The only models that perform well given random parameters are those that are sufficiently restrictive. Like weather forecasts, where perturbations of the initial conditions give a distribution of possible outcomes. Machine learning models are almost never restrictive.


Of course, I agree with you that the parameter space is ridiculously large. But sadly, that's what people do in practice. And with 20mio, their example is still small in comparison to GPT-3 with 175 billion parameters.

I disagree with you on the restrictive part. Those ML models that are inspired by biology tend to be restrictive, the same way that the development of mammal brains is assumed to be restricted by genetically determined structure. Pretty much all SOTA optical flow algorithms are restricted in what they can learn.
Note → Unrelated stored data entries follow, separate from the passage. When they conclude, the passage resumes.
/-- A trial host in another partition of the same half whose Frame sets DRYFIT_XPART: the free spare with the fewest extra
hops (R530 step 3). -/
def State.guestSpare (s : State) (p : Nat) (l : LT) : Option PT :=
  let cands := ((List.range 8).map (· + 1)).flatMap fun q =>
    match (s.part q).own.frame with
    | some g =>
      if q ≠ p ∧ g.xpart then
        let x := s.site q g
        (x.bays.filter fun b => bayEast b == bayEast l.bay).flatMap fun b => s.freeSpares x b
      else []
    | none => []
  minBy (fun t => (hops t l.home * 1024 + t.py) * 2048 + t.px) cands

/-- The trial host of a named logical tile; a fenced host's only within the partition (R530 step 3, R356, R576). -/
def State.trialHost (s : State) (p : Nat) (x : Site) (l : LT) : Option PT :=
  match s.chooseSpare p x l with
  | .ok t => some t
  | .error _ => if x.f.xpart && !(s.part p).commit.fencedNow.contains l then s.guestSpare p l else none

/-- Give each logical tile its trial host in turn: false when one has none. -/
def State.placeTrials (p : Nat) (x : Site) : List LT → State → Bool × State
  | [], s => (true, s)
  | l :: r, s =>
    match s.trialHost p x l with
    | none => (false, s)
    | some t => ((s.serves t p).modCommit p fun c => { c with trials := Tab.put c.trials l.key t }).placeTrials p x r

/-- Steps 1 to 5 of a dry fit (R530); a poisoned read resets the partition's compute (R448, R449). -/
def State.startDryFit (p : Nat) (s : State) : State :=
  let f := s.frameOf p
  let s := s.recoveryPurge p
  let s := s.modCommit p fun c => { c with df := .placing, trials := [], settled := false }
  let c := (s.part p).commit
  if f.stopRemap ∧ c.fencedNow ≠ [] then s.mapChanged p
  else
    let named := sortLT c.named
    let x := { s.site p f with out := named.map s.hostOf }
    let q := s.placeTrials p x named
    if q.1 = false then (q.2.modCommit p fun c => { c with trials := [] }).dryfitFail p 2
    else
      let s := (q.2.flipEpoch p f f.gen).relink p
      let m := s.loadMoved p f (s.startFill p) named
      let r := m.2.restoreFills p
      let s := r.2.restoreFloats p
      match m.1 ++ r.1 with
      | b :: _ => s.poisonConsumed p b 4
      | [] => s.modCommit p fun c => { c with df := .waiting }

/-- A new dry fit of the step, which counts toward TRIES. -/
def State.newDryFit (p : Nat) (s : State) : State :=
  (s.modCommit p fun c => { c with tries := c.tries + 1, digests := [] }).startDryFit p

/-- SETTLE in nanoseconds (R526, R545). -/
def State.settleNs (s : State) (p : Nat) : Nat := max 10 (s.field (Reg.prtDetcfg p) 15 0) * 1000
/-- WEIR_LIMIT in nanoseconds (R509, R545). -/
def State.weirLimitNs (s : State) (p : Nat) : Nat := 1000000 * max 1 (s.field (Reg.prtDetcfg p) 39 24)
def State.triesMax (s : State) (p : Nat) : Nat := max 1 (s.field (Reg.prtDetcfg p) 47 40)

/-- When the settle time of the step ends: SETTLE after the hold at the root of STEP_WEIR, or after its timeout in a step
that is suspect. -/
def State.settleDue (s : State) (p : Nat) : Option Nat :=
  let w := weirOf p (s.frameOf p).stepWeir s
  match w.heldAt with
  | some t => some (t + s.settleNs p)
  | none => if w.timedOut && (s.part p).commit.suspect then some (w.firstAt + s.weirLimitNs p + s.settleNs p) else none

/-- `STEP_SETTLE` (R526 to R530): the step commits, or its dry fit begins; a replay goes on to its comparison, or to another
dry fit. -/
def execStepSettle (p : Nat) (s : State) : Out :=
  let c := (s.part p).commit
  .next (match s.settleDue p with
    | none => s
    | some t =>
      if (s.frameOf p).stepWeir = 0xFFFF ∨ c.settled ∨ (s.part p).heal.lost ≠ [] ∨ s.phys.power.halted ∨
          (s.part p).own.stopped then s
      else
        let s := s.passTo t
        match c.df with
        | .none => if c.suspect then s.newDryFit p else s.commitStep p
        | .replaying =>
          if c.suspect = false then s.modCommit p fun c => { c with df := .comparing, settled := true }
          else if s.triesMax p ≤ c.tries then s.dryfitFail p 1
          else s.newDryFit p
        | _ => s)

/-- Every layer has come where step 6 of R530 waits for it. -/
def State.layersRest (s : State) (p : Nat) : Bool :=
  (s.part p).pln.layers.all fun kl => match kl.2.st with
    | .staged | .held | .frozen | .copying => true
    | .idle => decide (kl.2.count = 0)
    | _ => false

/-- The gradient digests of the layers of the current step that are STAGED (R531). -/
def State.stagedDigests (s : State) (p : Nat) : Tab Word :=
  (s.part p).pln.layers.filterMap fun kl =>
    match kl.2.staged with
    | some g => if kl.2.st = .staged ∧ kl.2.gradStep = s.stepNo p then some (kl.1, g.digest) else none
    | none => none

/-- `DRYFIT_DIGEST_RECORD` (R530 steps 6 and 7, R576): digests recorded before a restart are kept. -/
def execDryfitDigestRecord (p : Nat) (s : State) : Out :=
  let c := (s.part p).commit
  .next (
    if c.df ≠ .waiting ∨ s.layersRest p = false ∨ s.phys.power.halted then s
    else
      let ds := if c.digests = [] then s.stagedDigests p else c.digests
      let s := (s.modCommit p fun c => { c with digests := ds, suspect := false, df := .replaying }).discardStep p
      let s := s.reopenAll p
      s.signal Ev.dryfitStart p [p, (s.stepNo p).toNat])

/-- The trial placement of a dry fit ends (R532, R576): the trial hosts of `keep` become recorded hosts; every other is withdrawn
by a table change, with the regions purged before it and reopened after it (R301). -/
def State.endTrials (p : Nat) (keep : List LT) (s : State) : State :=
  let f := s.frameOf p
  let ts := (s.part p).commit.trials
  let back := ts.filter fun e => !keep.contains (LT.ofKey e.1)
  let stay := ts.filter fun e => keep.contains (LT.ofKey e.1)
  let old := s.comp.hosts
  let s := stay.foldl (fun s e => s.setHost (LT.ofKey e.1) e.2) s
  let s := if back = [] then s.modCommit p fun c => { c with trials := [] }
    else
      let s := (s.purgeAll p).modCommit p fun c => { c with trials := [] }
      let s := back.foldl (fun s e => s.cycleTile e.2) s
      let s := (s.flipEpoch p f f.gen).relink p
      f.regionIds.foldl (fun s r => s.reopenRegion p r) s
  if stay = [] then s
  else (s.recordHostings p old (stay.map fun e => LT.ofKey e.1)).publish p

/-- Every layer with a recorded digest has come back to STAGED. -/
def State.replayStaged (s : State) (p : Nat) : Bool :=
  (s.part p).commit.digests.all fun d =>
    let x := s.layer p d.1
    decide (x.st = .staged) && decide (x.gradStep = s.stepNo p)

/-- `DRYFIT_COMPARE` (R530 step 9, R532): outcome equal or differ, and the commit of the step. -/
def execDryfitCompare (p : Nat) (s : State) : Out :=
  let c := (s.part p).commit
  .next (
    if c.df ≠ .comparing ∨ s.replayStaged p = false ∨ s.phys.power.halted then s
    else
      let now := s.stagedDigests p
      let bad := (c.digests.filter fun d => decide (Tab.get 0 now d.1 ≠ d.2)).map (·.1)
      if bad = [] then
        let s := (s.bump (Reg.prtDetCnt p) 47 32 1).signal Ev.dryfitEqual p [p, (s.stepNo p).toNat]
        let named := c.named.filter fun l => !c.fencedNow.contains l
        let s := named.foldl (fun s l => s.intensify (s.hostOf l)) s
        (s.endTrials p c.fencedNow).commitStep p
      else
        let s := (s.bump (Reg.prtDetCnt p) 31 16 1).signal Ev.dryfitDiffer p ([p, (s.stepNo p).toNat] ++ bad)
        let olds := c.named.map s.hostOf
        let s := s.endTrials p c.named
        let s := olds.foldl (fun s t => if s.tileFenced t then s else s.fenceTile t c.cause.toNat) s
        (s.taint p (s.stepNo p)).commitStep p)

/-! ### Healing (R559 to R564, R575, R576) -/

/-- HEAL_FAIL (R564): 1 no spare, 2 a poisoned read, 3 restart limit. -/
def State.healFail (p why : Nat) (s : State) : State :=
  let s := (s.discardStep p).bump Reg.fltRecov 15 0 1
  let s := s.modHeal p fun h => { h with st := .stopped, restarts := [] }
  s.signal Ev.healFail p [p, (s.stepNo p).toNat, why]

/-- A heal is complete: its counts and `PRT_HEAL_STAT` (R581, R582). -/
def State.healed (p : Nat) (s : State) : State :=
  let us := min ((s.now - (s.part p).heal.at_) / 1000) 0xFFFF
  let s := (s.bump Reg.fltRecov 31 16 1).bumpWrap (Reg.prtHealStat p) 63 48 1
  let s := s.setField (Reg.prtHealStat p) 47 32 us
  s.modHeal p fun h => { h with st := .none, remapStop := false, lost := [], restarts := [] }

/-- Logical tiles of a heal that have no live host now. -/
def State.toPlace (s : State) (p : Nat) : List LT :=
  (sortLT (s.part p).heal.lost).filter fun l => s.hostFailed (s.baysOf p) l

/-- The placement of the logical tiles that lost their hosts, recorded: those placed, and whether every one was (R354). -/
def State.placeLost (p : Nat) (f : Frame) (s : State) : State × List LT × Bool :=
  let q := s.placeAll p (s.site p f) (s.toPlace p)
  (q.1.recordHostings p s.comp.hosts q.2.1, q.2)

/-- A heal with every region DRAINED or without a Frame (R560): while the module is halted it waits before the windows, which
are tile work (R760). -/
def State.healInPlace (p : Nat) (s : State) : State :=
  let f := s.mapFrame p
  let q := s.placeLost p f
  if q.2.2 = false then q.1.healFail p 1
  else
    let s := q.1.tablesInPlace p f
    if s.phys.power.halted then s.modHeal p fun h => { h with st := .loading }
    else
      let r := s.loadMoved p f (s.startFill p) (s.part p).own.moved
      match r.1 with
      | b :: _ => ((r.2.publish p).healFail p 2).poisonConsumed p b 4
      | [] => ((r.2.relink p).publish p).healed p

/-- A heal that replays the current step (R561, R562, R564). -/
def State.healReplay (p : Nat) (s : State) : State :=
  let f := s.frameOf p
  let s := s.recoveryPurge p
  let s := s.modCommit p fun c =>
    if c.suspectAt ≤ (s.part p).heal.at_ then { c with suspect := false, cause := 0, named := [], settled := false }
    else { c with settled := false }
  if f.stopRemap then s.mapChanged p
  else
    let q := s.placeLost p f
    if q.2.2 = false then q.1.healFail p 1
    else
      let s := (q.1.flipEpoch p f f.gen).relink p
      let m := s.loadMoved p f (s.startFill p) (s.part p).own.moved
      let r := m.2.restoreFills p
      let s := r.2.restoreFloats p
      match m.1 ++ r.1 with
      | b :: _ => ((s.publish p).healFail p 2).poisonConsumed p b 4
      | [] =>
        let s := ((s.discardStep p).zeroCounts p).reopenAll p
        let us := (s.now - (s.part p).heal.at_) / 1000
        let s := s.signal Ev.healDone p [p, (s.stepNo p).toNat, q.2.1.length, us]
        (s.publish p).healed p

/-- Carry out the recovery that lost hosts of partition `p` ask for (R559 to R561, R576); with a dry fit in progress the dry
fit begins again with them among its named tiles. While the module is halted only the placement in place proceeds (R760).
(DESIGN CHOICE, log 61) -/
def State.healNow (p : Nat) (s : State) : State :=
  let x := s.part p
  let inPlace := decide (x.commit.df = .none) && !s.restartLimit p && (x.own.frame.isNone || s.allDrained p)
  if x.heal.lost = [] ∨ x.heal.st = .stopped ∨ (s.phys.power.halted = true ∧ inPlace = false) then s
  else if x.commit.df ≠ .none then
    let s := s.modCommit p fun c => { c with
      named := c.named ++ x.heal.lost.filter fun l => !c.named.contains l
      fencedNow := c.fencedNow ++ x.heal.lost.filter fun l => s.hostFailed (s.baysOf p) l && !c.fencedNow.contains l }
    if s.restartLimit p then (s.modHeal p fun h => { h with st := .none, lost := [], restarts := [] }).dryfitFail p 3
    else
      let s := s.startDryFit p
      if (s.part p).heal.remapStop then s else s.modHeal p fun h => { h with st := .none, lost := [] }
  else if s.restartLimit p then (s.recoveryPurge p).healFail p 3
  else if inPlace then s.healInPlace p
  else s.healReplay p

/-- `HEAL` (R559 to R564). (DESIGN CHOICE, log 61) -/
def execHeal (p : Nat) (s : State) : Out := .next (s.healNow p)

/-! ### REMAP (R563, R614) -/

/-- How far REMAP has come. -/
inductive Remapped where
  | done (placed : Nat)
  | failed
  | waits
deriving DecidableEq, Repr

/-- What REMAP does in a partition stopped under R562 (R563): it places the logical tiles without a host and changes the tables;
while the module is halted it waits before the windows, which are tile work (R760). -/
def State.remapNow (p : Nat) (s : State) : Remapped × State :=
  let f := s.frameOf p
  let q := s.placeLost p f
  if q.2.2 = false then (.failed, q.1)
  else
    let s := if q.2.1 = [] ∧ (s.part p).own.moved ≠ [] then q.1 else (q.1.flipEpoch p f f.gen).relink p
    if s.phys.power.halted then (.waits, s)
    else
      let moved := (s.part p).own.moved
      let m := s.loadMoved p f (s.startFill p) moved
      match m.1 with
      | b :: _ => (.failed, (m.2.publish p).poisonConsumed p b 4)
      | [] =>
        let s := m.2.publish p
        let s := s.modOwn p fun o => { o with stopped := false }
        let s := s.modCommit p fun c => { c with begun := false, suspect := false, named := [], fencedNow := [] }
        (.done moved.length, s.modHeal p fun h => { h with st := .none, remapStop := false, lost := [], restarts := [] })

/-- The partition commands begin by these checks (R602, R609, R610): DENIED for a partition that the function may not name,
or through a function whose partition does not exist; INVALID for bytes that must be zero and, through PF0, for a
partition that does not exist. -/
def State.withPart (f : Nat) (c : Cmd) (used : List (Nat × Nat)) (s : State) (k : Nat → State → State) : State :=
  let p := cmdPart f c
  if cmdPartOk f c && (f == 0 || s.partExists p) then
    if s.partExists p && c.tidy ((0x10, 1) :: used) then k p s else s.complete f c .invalid 0
  else s.complete f c .denied 0

/-- `REMAP` (R563, R610, R614). -/
def execRemap (f : Nat) (seq : Dword) (s : State) : Out :=
  .next (match s.command f seq 0x0203 with
    | none => s
    | some c => s.withPart f c [] fun p s =>
      if (s.part p).heal.remapStop = false then s.complete f c .invalid 0
      else
        let r := s.remapNow p
        match r.1 with
        | .done n => r.2.complete f c .ok n
        | .failed => if (r.2.command f c.seq 0x0203).isNone then r.2 else r.2.complete f c .failed 0
        | .waits => r.2)
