/-- `SIGHT_DECIDE` (R538 to R542): when all digests have arrived or WAIT has elapsed. -/
def execSightDecide (p : Nat) (s : State) : Out :=
  let g := (s.part p).sight
  .next (
    if g.open_ = false ∨ s.phys.power.halted then s
    else
      let here := (s.peers p).filterMap fun q =>
        let ds := Tab.get [] g.peers q.1
        if digestsWhole g.own ds then some ds else none
      let s := if here.length = (s.peers p).length then s else s.passTo g.deadline
      let s := s.modPart p fun x => { x with sight := { x.sight with open_ := false, peers := [] } }
      let n := here.length + 1
      if n < 2 then (s.setSightStat p n 0 5 g.step).signal Ev.sightIncomplete p [p, g.step.toNat, n]
      else
        let votes := g.own.map fun e => (e.1, e.2, sightVote (e.2 :: here.map fun ds => Tab.get 0 ds e.1))
        let diff := (votes.filter fun v => decide (v.2.2 ≠ .agree)).length
        if diff = 0 then s.setSightStat p n 0 1 g.step
        else
          let s := s.signal Ev.sightMismatch p [p, g.step.toNat, diff]
          if votes.any fun v => decide (v.2.2 = .split) then
            (s.setSightStat p n diff 4 g.step).signal Ev.sightRollback p [p, g.step.toNat]
          else
            let mine := votes.filter fun v => match v.2.2 with
              | .majority u => decide (u ≠ v.2.1)
              | _ => false
            if mine = [] then s.setSightStat p n diff 3 g.step
            else
              let s := (s.setSightStat p n diff 2 g.step).signal Ev.sightResync p [p, g.step.toNat, mine.length]
              let s := mine.foldl (fun s v => match s.layerRec p v.1 with
                | some r => s.resyncLayer p r
                | none => s) s
              s.intensifyAll p)

/-! ### Fault registers (R581) -/

/-- The fence set: entries on one of the lists, in order of entry. -/
def State.fenceSet (s : State) : List Fence := s.comp.fences.filter fun e => e.fuse || e.field || e.test

/-- The fence set as the registers show it: without the fences that are not yet published (R826). -/
def State.shownFences (s : State) : List Fence := s.fenceSet.filter s.fenceShown

/-- `FLT_FDATA0` of the selected entry. -/
def State.fenceData (s : State) : Word × Word :=
  match s.shownFences[s.field Reg.fltFsel 31 0]? with
  | none => (0, 0)
  | some e =>
    (fld 63 63 1 ||| fld 62 62 (flag e.test) ||| fld 61 61 (flag e.field) ||| fld 60 60 (flag e.fuse) ||| fld 59 56 e.kind |||
      fld 55 40 e.cause.toNat ||| fld 31 0 e.id, if e.field || e.test then e.tide else 0)

/-- `FLT_FDATA_READ` (R581): a read of `FLT_FDATA0` latches the entry; one of `FLT_FDATA1` gives its Tide and, with INC set,
advances INDEX. -/
def execFltFdataRead (second : Bool) (s : State) : Out :=
  .next (
    if second then
      let s := s.emitOut (.regData 0 Reg.fltFdata1 s.man.fltLatch)
      if (s.reg Reg.fltFsel).getLsbD 32 then s.bumpWrap Reg.fltFsel 31 0 1 else s
    else
      let d := s.fenceData
      (s.modMan fun m => { m with fltLatch := d.2 }).emitOut (.regData 0 Reg.fltFdata0 d.1))

/-- `FLT_CTL_CLR` (R581). -/
def execFltCtlClr (s : State) : Out := .next (s.setReg Reg.fltRecov 0)

end Sys2Proof.Machine
end

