-- ==== Sys2Proof/Machine/HbmCmds.lean ====
section
/-!
DEFINITION. The commands of the HBM controllers: patrol scrub, the suspect window, the clears
(spec 09_memory R452 to R456, R459, R460).
-/

namespace Sys2Proof.Machine

/-- The blocks of a stack: 96 GiB of 64 bytes (R431, R439). -/
def stackBlocks : Nat := 96 * 2 ^ 24

/-- A scrub pass begins at block 0; `HBM_SCRUB.PERIOD` takes effect here (R452, R454). -/
def State.beginPass (k : Nat) (s : State) : State :=
  s.setStack k { s.stack k with
    scrubPos := 0, scrubbing := true, passPoisoned := 0, passPeriod := s.field (Reg.hbmScrub k) 15 8 }

/-- A pass is complete: PASSES, and POISONED of the pass (R459). -/
def State.endPass (k : Nat) (s : State) : State :=
  let x := s.stack k
  let s := (s.bumpWrap (Reg.hbmScrub k) 63 32 1).setField (Reg.hbmScrub k) 31 16 (min x.passPoisoned 0xFFFF)
  s.setStack k { x with scrubPos := 0, scrubbing := false }

/-- `SCRUB_READ`: the scrub reads its next block, writes a corrected block back, counts a poisoned one and poisons an
uncorrectable one (R452, R453). (DESIGN CHOICE, log 135) -/
def execScrubRead (st : Nat) (s : State) : Out :=
  .next (
    if (s.stack st).up = false ∨ ((s.reg (Reg.hbmScrub st)).getLsbD 0 = false ∧ (s.stack st).scrubbing = false) then s
    else
      let s := if (s.stack st).scrubbing then s else s.beginPass st
      let x := s.stack st
      let n := if x.poison.contains x.scrubPos then x.passPoisoned + 1 else x.passPoisoned
      let s := (s.readBlock st x.scrubPos true).2
      let s := s.modStack st fun y => { y with scrubPos := x.scrubPos + 1, passPoisoned := n }
      if x.scrubPos + 1 = stackBlocks then s.endPass st else s)

/-- `HBM_CTL.SCRUBNOW`: the pass in progress is abandoned and a new one starts (R454). (DESIGN CHOICE, log 135) -/
def execHbmScrubnow (st : Nat) (s : State) : Out := .next (s.beginPass st)

/-- `HBM_CTL.CLR`: the error counts and the last error's log (R459). -/
def execHbmCtlClr (st : Nat) (s : State) : Out :=
  .next (((s.setReg (Reg.hbmErrcnt st) 0).setReg (Reg.hbmErrcnt2 st) 0).setReg (Reg.hbmElog0 st) 0)

/-- `PRT_HBM_CLR.CNT`: `PRT_HBM_POISON` (R460). -/
def execPrtHbmClr (p : Nat) (s : State) : Out := .next (s.setReg (Reg.prtHbmPoison p) 0)

/-- `HBM_SUSPECT_WINDOW_END`: the sliding window of a suspect stack holds fewer than UE_LIM blocks; the scrub period
returns to its setting (R455). (DEDUCED, log 49) -/
def execHbmSuspectWindowEnd (st : Nat) (s : State) : Out :=
  .next (
    let x := s.stack st
    let lim := s.field (Reg.hbmThresh st) 39 32
    if x.suspect = false ∨ lim = 0 then s
    else
      let s := if lim ≤ x.ueHist.length then s.passTo (x.ueHist.getD (x.ueHist.length - lim) 0 + dayNs) else s
      let hist := x.ueHist.filter fun t => decide (s.now < t + dayNs)
      (s.setStack st { x with suspect := false, ueHist := hist }).setField (Reg.hbmScrub st) 15 8 x.savedPeriod)

end Sys2Proof.Machine
end

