/-- The sector after the current one of a ring stands erased (R824). -/
def Grain.nextErased (g : Grain) (a : Nat) : Bool :=
  (List.range 256).all fun i => match g.slot a (g.nextSector a + i) with
    | .free => true
    | _ => false

/-- The start scan: write positions, the chain, the sectors that stand erased (R824, R828, R829). -/
def State.startScan (s : State) : State :=
  s.modGrain fun g =>
    let c := g.scanChain
    let g := { g with next := [], chain := c.1, chainN := c.2, scanned := true, retryAt := none, erased := [] }
    let g := [0, 1, 2, 3].foldl (fun h a => h.setNext a (g.scanArea a)) g
    let g := { g with erased := [1, 2, 3].foldl (fun t a => if g.nextErased a then Tab.set 0 t a (g.nextSector a + 1) else t) [] }
    { g with near := decide (98 * 786432 ≤ 100 * g.nextSeq 0), full := decide (786432 ≤ g.nextSeq 0) }

/-- The newest committed LMS state record: its TOPQ and LIMIT (R809, R810). (DEDUCED, log 101) -/
def Grain.lmsState (g : Grain) : Option (Nat × Nat) :=
  let read := fun (d : List Byte) => (leAt d 0x18 4, leAt d 0x1C 4)
  let new := (g.areaList 3).foldl (fun (m : Option (Nat × List Byte)) e => match e.2 with
    | .record d => (match m with
        | some (q, _) => if q ≤ recSeq d then some (recSeq d, d) else m
        | none => some (recSeq d, d))
    | _ => m) none
  match new with
  | some x => some (read x.2)
  | none => match g.slot 3 0 with
    | .record d => some (read d)
    | _ => none

/-- The key engine's state at a start (R805, R809 to R811): BOTQ at LIMIT; a used-up bottom tree asks for the next one.
(DEDUCED, log 102) -/
def State.startLms (s : State) : State :=
  match s.grain.lmsState with
  | none => s.modLms fun x => { x with valid := false, ready := false }
  | some (q, l) =>
    let s := s.modLms fun _ => { valid := true, topq := q, botq := l, limit := l, ready := false }
    let s := if l = 2 ^ 20 ∧ q + 1 < 2 ^ 20 then s.sendRecord 0x0080 4 0 (leBytes 4 (q + 1) ++ leBytes 4 64) else s
    if lmsLowAt ≤ q then s.signal Ev.lmsLow 0 [q] else s

/-! ### The readers (R832, R833, R835, R837) -/

def State.reader (s : State) : Inst → Reader
  | .pcie => s.man.rdPcie
  | .i3c => s.man.rdI3c
def State.setReader (i : Inst) (x : Reader) (s : State) : State :=
  match i with
  | .pcie => s.modMan fun m => { m with rdPcie := x }
  | .i3c => s.modMan fun m => { m with rdI3c := x }

/-- `n` bytes that the spec leaves open. (DESIGN CHOICE, log 99) -/
def State.openBytes : Nat → State → List Byte × State
  | 0, s => ([], s)
  | n + 1, s =>
    let d := s.draw
    let r := State.openBytes n d.2
    (BitVec.ofNat 8 d.1 :: r.1, r.2)

/-- The slot that a sequence number names is still held: its area's write position has passed it by less than a pass.
(DEDUCED, log 100) -/
def Grain.held (g : Grain) (a sq : Nat) : Bool := decide (sq < g.nextSeq a) && decide (g.nextSeq a ≤ sq + areaSlots a)

/-- The reader fetches slot SEQ of AREA into its buffer: 1 committed, 2 torn, 3 free or no longer held (R832, R837).
(DESIGN CHOICE, log 99) -/
def State.fetchSlot (i : Inst) (s : State) : State :=
  let x := s.reader i
  let a := fieldOf x.sel 63 62
  let sq := fieldOf x.sel 31 0
  let done := fun (st : Nat) (b : List Byte) (s : State) => s.setReader i { x with st := st, seq := BitVec.ofNat 32 sq, buf := b }
  if s.grain.held a sq = false then done 3 (List.replicate 256 0xFF) s
  else
    match s.grain.slot a sq with
    | .free => done 3 (List.replicate 256 0xFF) s
    | .torn =>
      let d := s.openBytes 256
      done 2 d.1 d.2
    | .record d => if recSeq d = sq then done 1 d s else done 3 (List.replicate 256 0xFF) s

/-- A write of `GRN_RSEL` (R832, R837). -/
def State.writeRsel (i : Inst) (v : Word) (s : State) : State :=
  (s.setReader i { s.reader i with sel := v &&& 0xC0000001FFFFFFFF, st := 0 }).fetchSlot i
And those restrictions are what makes convergence and unsupervised learning possible, because the problem by itself is very ill posed.


Non-parametric statistics blurs the lines a bit, prequential statistics (ala Dawid) blurs the lines even more, but he is not wrong. A traditional statistician will be excited about a method because it can recover the parameter (be it finite dimensional, or infinite dimensional). On the other hand an ML person will be excited about a method because, even if the method sucks at recovering the parameters, it does well on the prediction task (if it can be shown that it approaches the theoretical limit of the best that one can do, no matter what the distribution of the dats, and it can do so with efficient use of compute power, ... that would be the holy grail).